Instructions for the task: Each of the lines from the one that contains "kept_disposeLive _ _ h" to the end of the entries below should be output exactly.

Supplied entries:
theorem kept_writeImage {a c : Chip} (p : Nat) (w : Word) (be : Enables) (h : Kept a c) : Kept a (writeImage p w be c) := by
  unfold writeImage
  repeat' first
    | with_reducible assumption
    | with_reducible apply kept_release
    | with_reducible apply kept_dropWrite
    | with_reducible apply kept_postWriteDropped
    | with_reducible apply kept_takeImageWrite
    | split

theorem kept_windowWrite {a c : Chip} (o : Nat) (w : Word) (be : Enables) (h : Kept a c) (hm : c.mode = .running) : Kept a (windowWrite o w be c) := by
  unfold windowWrite
  repeat' first
    | with_reducible assumption
    | with_reducible apply kept_release
    | with_reducible apply kept_dropWrite
    | with_reducible apply kept_writeConsumed
    | with_reducible apply kept_writeTrim
    | with_reducible apply kept_writeMask
    | with_reducible apply kept_writeClear
    | with_reducible apply kept_writeHeartbeat
    | with_reducible apply kept_postWriteDropped
    | with_reducible apply kept_writeCommand
    | with_reducible apply kept_writeSlot
    | with_reducible apply kept_writeImage
    | split

theorem kept_readLive {a c : Chip} (k : Nat) (h : Kept a c) : Kept a (readLive k c) := by
  unfold readLive
  repeat' first
    | with_reducible assumption
    | with_reducible apply kept_completeHost
    | refine kept_onBus ?_ rfl
    | split

theorem kept_disposeRunning {a c : Chip} (cy : HostCyc) (o : Nat) (h : Kept a c) (hm : c.mode = .running) : Kept a (disposeRunning cy o c) := by
  unfold disposeRunning
  repeat' first
    | with_reducible assumption
    | with_reducible apply kept_release
    | with_reducible apply kept_windowWrite
    | split

theorem kept_disposeStartup {a c : Chip} (cy : HostCyc) (h : Kept a c) : Kept a (disposeStartup cy c) := by
  unfold disposeStartup
  repeat' first
    | with_reducible assumption
    | with_reducible apply kept_release
    | with_reducible apply kept_dropWrite
    | split

theorem kept_disposeLive {a c : Chip} (cy : HostCyc) (o : Nat) (h : Kept a c) : Kept a (disposeLive cy o c) := by
  unfold disposeLive
  repeat' first
    | with_reducible assumption
    | with_reducible apply kept_completeHost
    | with_reducible apply kept_dropWrite
    | with_reducible apply kept_readLive
    | split

theorem kept_classifyAt {a c : Chip} (p : HostPort) (o : Option Nat) (h : Kept a c) (hb : c.mode ≠ .bypass) : Kept a (classifyAt p c o) := by
  cases o with
  | none => exact kept_release _ _ h
  | some o =>
    show Kept a (if o < 0x100 then disposeLive p.cyc o c
      else if heldCycle o p.cyc.write c then hostPhase .held c
      else if c.mode = .startup then disposeStartup p.cyc c
      else disposeRunning p.cyc o c)
    have hr : ¬ c.mode = .startup → c.mode = .running := fun hs => by
      cases hm : c.mode
      · exact absurd hm hb
      · exact absurd hm hs
      · rfl
    split
    · exact kept_disposeLive _ _ h
    · split
      · exact kept_hostPhase _ h
      · split
        · exact kept_disposeStartup _ h
        · rename_i hs; exact kept_disposeRunning _ _ h (hr hs)

theorem kept_classify {a c : Chip} (h : Kept a c) (hb : c.mode ≠ .bypass) : Kept a (classify c) := by
  unfold classify
  split
  · exact h
  · exact kept_classifyAt _ _ h hb

theorem kept_driveCycle {a c : Chip} (cy : HostCyc) (h : Kept a c) : Kept a (driveCycle cy c) := by
  unfold driveCycle
  split
  · exact kept_onBus h rfl
  all_goals
    rename_i hm
    exact kept_classify (kept_onBus h rfl) (by show c.mode ≠ _; rw [hm]; exact Mode.noConfusion)

theorem kept_startCycle {a c : Chip} (cy : HostCyc) (h : Kept a c) : Kept a (startCycle cy c) := by
  unfold startCycle
  split
  · exact kept_onBus h rfl
  · exact kept_driveCycle cy h

theorem kept_postMemoryFault {a c : Chip} (d n : Nat) (h : Kept a c) : Kept a (postMemoryFault d n c) := by
  unfold postMemoryFault
  repeat' first
    | with_reducible assumption
    | with_reducible apply kept_postNotice
    | with_reducible apply kept_postEvent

Reply:
    · exact kept_disposeLive _ _ h
    · split
      · exact kept_hostPhase _ h
      · split
        · exact kept_disposeStartup _ h
        · rename_i hs; exact kept_disposeRunning _ _ h (hr hs)

theorem kept_classify {a c : Chip} (h : Kept a c) (hb : c.mode ≠ .bypass) : Kept a (classify c) := by
  unfold classify
  split
  · exact h
  · exact kept_classifyAt _ _ h hb

theorem kept_driveCycle {a c : Chip} (cy : HostCyc) (h : Kept a c) : Kept a (driveCycle cy c) := by
  unfold driveCycle
  split
  · exact kept_onBus h rfl
  all_goals
    rename_i hm
    exact kept_classify (kept_onBus h rfl) (by show c.mode ≠ _; rw [hm]; exact Mode.noConfusion)

theorem kept_startCycle {a c : Chip} (cy : HostCyc) (h : Kept a c) : Kept a (startCycle cy c) := by
  unfold startCycle
  split
  · exact kept_onBus h rfl
  · exact kept_driveCycle cy h

theorem kept_postMemoryFault {a c : Chip} (d n : Nat) (h : Kept a c) : Kept a (postMemoryFault d n c) := by
  unfold postMemoryFault
  repeat' first
    | with_reducible assumption
    | with_reducible apply kept_postNotice
    | with_reducible apply kept_postEvent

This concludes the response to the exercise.